2.1.4 Pengertian Sikap

  Allen, Guy dan Edgley (1980) dalam Azwar (2003: 4) mendefinisikan sikap sebagai suatu pola perilaku, tendensi atau kesiapan antisipatif, predisposisi untuk menyesuaikan diri dalam situasi sosial, atau secara sederhana, sikap adalah respon terhadap stimuli sosial yang telah terkondisikan. Sedangkan menurut Secord dan Backman (1964) dalam Azwar (2003: 4) juga mendefinisikan sikap sebagai keteraturan tertentu dalam hal perasaan (afeksi), pemikiran (kognisi) dan predisposisi tindakan (konasi) seseorang terhadap suatu aspek dilingkungan sekitarnya.
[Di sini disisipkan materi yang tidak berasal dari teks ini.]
-- ==== Sys2Proof/Machine/Replay.lean ====
section
/-!
DEFINITION. Machine/Replay.lean: the gear log and the gear script (R306, R307) and the weight load (R312, R346).
-/

namespace Sys2Proof.Machine

/-! ## Gear log and script -/

/-- GEAR_LOG_POP. -/
def gearLogPop (s : State) : State :=
  match s.gearLog with
  | [] => answer s 8 0
  | e :: rest => { answer s 8 e.2.toNat with gearLog := rest }

/-- GEAR_SCRIPT_PUSH: a push to a full script is dropped and counted in MISS (R313). -/
def gearPush (s : State) (q : Requester) (w : HalfWrite) : State :=
  let (v, s) := formHalf s q Reg.CR_GSCRIPT w
  if 1024 ≤ s.gearScript.length then countField s Reg.CR_GSCRIPT_STAT 0 16 1
  else { s with gearScript := s.gearScript ++ [(fieldN v.toNat 32 32, fieldN v.toNat 0 2)] }

/-- GEAR_SCRIPT_ENABLE: clearing EN empties the script (R313). -/
def gearEnable (s : State) (en : Bool) : State :=
  let s := setField s Reg.CR_GSCRIPT_STAT 31 1 (bit1 en)
  if en then s else { s with gearScript := [] }

/-- The scripted gear at boundary `n`, with the entries that are past or used removed (R307). `holds`: the segment holds a vote
and the script applies. -/
def scriptGear (s : State) (n : Nat) (holds : Bool) : Option Nat × State :=
  let live := s.gearScript.dropWhile (fun e => decide (e.1 < n % 2 ^ 32))
  match live with
  | e :: rest =>
    if e.1 = n % 2 ^ 32 then
      (if holds && !strictOn s && decide (getField s Reg.CR_GSCRIPT_STAT 31 1 = 1) then some e.2 else none,
        { s with gearScript := rest })
    else (none, { s with gearScript := live })
  | [] => (none, { s with gearScript := [] })

/-! ## The weight load -/

/-- CR_WSTAT.OPEN. -/
def weightOpen (s : State) : Bool := decide (getField s Reg.CR_WSTAT 30 1 = 1)

/-- WEIGHT_LOAD_OPEN (R312). -/
def openWeights (s : State) : State :=
  if pacing s then logEvent s 0x080C
  else
    let s := setReg (setReg s Reg.CR_WSTAT (BitVec.ofNat 64 (2 ^ 30))) Reg.CR_WLEN 0
    { s with far := { s.far with weights := { bytes := [], next := 0, pages := [] } } }

/-- WEIGHT_LOAD_CLOSE (R312). -/
def closeWeights (s : State) : State :=
  if !weightOpen s then s
  else
    let gap := getField s Reg.CR_WSTAT 29 1
    setRegBytes (setField (setField s Reg.CR_WSTAT 30 1 0) Reg.CR_WSTAT 31 1 (1 - gap)) Reg.CR_WDIGEST (sha256 s.far.weights.bytes)

/-- The global track numbers that the disabled-unit map leaves present (R346). -/
def presentTracks (s : State) : List Nat :=
  (List.range 768).filter (fun g => getField s (Reg.HUB_MAP (g / 24)) (16 + g % 24) 1 = 0)

/-- HBM address of image byte w (R346); none past the last row. -/
def weightAddr (s : State) (present : List Nat) (w : Nat) : Option Nat :=
  let nt := present.length
  if nt = 0 then none
  else
    let row := getField s Reg.HST_WLOAD 0 16 + w / (32768 * nt)
    if row < 65536 then some (present.getD (w / 32768 % nt) 0 * 2 ^ 31 + row * 2 ^ 15 + w % 32768) else none

/-- Bytes of the weight image delivered at image offset w (R312, R346): written, hashed, their pages marked; a delivery that is
not at the next offset sets GAP. `priv` is the bit of LN_PSEL's PRIV. -/
def deliverWeights (s : State) (priv w : Nat) (data : List Byte) : State :=
  let present := presentTracks s
  let wl := s.far.weights
  let s := if w = wl.next then s else logEvent (setField s Reg.CR_WSTAT 29 1 1) 0x080C
  let s := setReg s Reg.CR_WLEN (getReg s Reg.CR_WLEN + BitVec.ofNat 64 data.length)
  (List.range data.length).foldl (fun s i =>
    match weightAddr s present (w + i) with
    | some a =>
      let s := if i = 0 ∨ a % 128 = 0 then
          (slotsIn s a 1).foldl emptySlot (lnHbm s 1 a (min (128 - a % 128) (data.length - i)) priv 0)
        else s
      let s := putHbmRaw s a [data.getD i 0]
      let page := a / 2 ^ 20
      if s.far.weights.pages.contains page then s
      else { s with far := { s.far with weights := { s.far.weights with pages := s.far.weights.pages ++ [page] } } }
    | none => s)
    { s with far := { s.far with weights := { wl with bytes := wl.bytes ++ data, next := w + data.length } } }

/-! ## The commands -/

/-- GEAR_LOG_POP. -/
def execGearLogPop (q : Requester) (s : State) : Host.Outcome State Fault Refusal := .next (takeRead s q gearLogPop)

/-- GEAR_SCRIPT_PUSH. -/
def execGearScriptPush (q : Requester) (w : HalfWrite) (s : State) : Host.Outcome State Fault Refusal :=
  .next (byWriter s q fun s => gearPush s q w)

/-- GEAR_SCRIPT_ENABLE. -/
def execGearScriptEnable (q : Requester) (en : Bool) (s : State) : Host.Outcome State Fault Refusal :=
  .next (byWriter s q fun s => gearEnable s en)

/-- WEIGHT_LOAD_OPEN. -/
def execWeightLoadOpen (q : Requester) (s : State) : Host.Outcome State Fault Refusal := .next (byWriter s q openWeights)

/-- WEIGHT_LOAD_CLOSE. -/
def execWeightLoadClose (q : Requester) (s : State) : Host.Outcome State Fault Refusal := .next (byWriter s q closeWeights)

end Sys2Proof.Machine
end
  Soesilo (2014: 135) menyebutkan bahwa instrument yang sering digunakan untuk mengukur sikap biasanya juga disebut skala sikap. Dan juga menjelaskan bahwa skala sikap merupakan gambaran tentang kecenderungan perilaku atau reaksi seseorang terhadap objek atau stimulus yang datang padanya. Sikap dapat diartikan juga sebagai bentuk perasaan mendukung (favourable) dan perasaan tidak mendukung (unfavourable) pada suatu objek.

  Soesilo (2014: 137) menjelaskan tentang macam-macam skala sikap, yaitu skala numerik, skala deskriptif dan skala grafis. Skala numerik, menggunakan angka-angka untuk menunjukan gradasi-gradasi disertai penjelasan singkat pada masing-masing angka. Skala deskriptif menggunakan serangkaian frasa untuk menunjukan ciri-ciri yang dinilai. Frasa disusun dari atas kebawah, sedangkan responden diminta membubuhkan tanda centang pada frasa yang terdekat dengan ciri-ciri yang dimaksud. Sedangkan skala grafis, menggunakan suatu garis berkesinambungan. Gradsi-gradasi ditunjukan pada garis itu dengan menyajikan deskripsi singkat dibawah garis. Pada skala grafis, penilai cukup membubuhkan tanda cek pada titik yang tepat diatas garis horizontal yang menghubungkan dua ujung ekstrim tingkah laku yang sedang dipermasalahkan.

2.1.5 Struktur Sikap

  Azwar (2011: 23) menjelaskan bahwa struktur sikap terdiri dari tiga komponen yang saling menunjang yaitu kognisi, afeksi dan konasi. 1)

  Komponen Kognisi Komponen kognisi merupakan representasi apa yang dipercayai oleh individu pemilik sikap. Komponen kognisi berisi tentang kepercayaan seseorang mengenai apa yang berlaku atau apa yang benar bagi objek sikap.

  2) Komponen Afeksi

  Komponen afeksi merupakan perasaan yang menyangkut aspek emosional subjektif seseorang terhadap suatu objek sikap. Secara umum, komponen ini disamakan dengan perasaan yang dimiliki terhadap sesuatu. Namun, pengertian perasaan pribadi seringkali sangat berbeda perwujudannya bila dikaitkan dengan sikap. 3)

  Komponen Konasi Komponen konatif merupakan aspek kecenderungan berprilaku tertentu sesuai dengan sikap yang dimiliki oleh seseorang. Komponen konatif menunjukan bagaimana perilaku atau kecenderungan berprilaku yang ada dalam diri seseorang berkaitan dengan objek sikap yang dihadapinya.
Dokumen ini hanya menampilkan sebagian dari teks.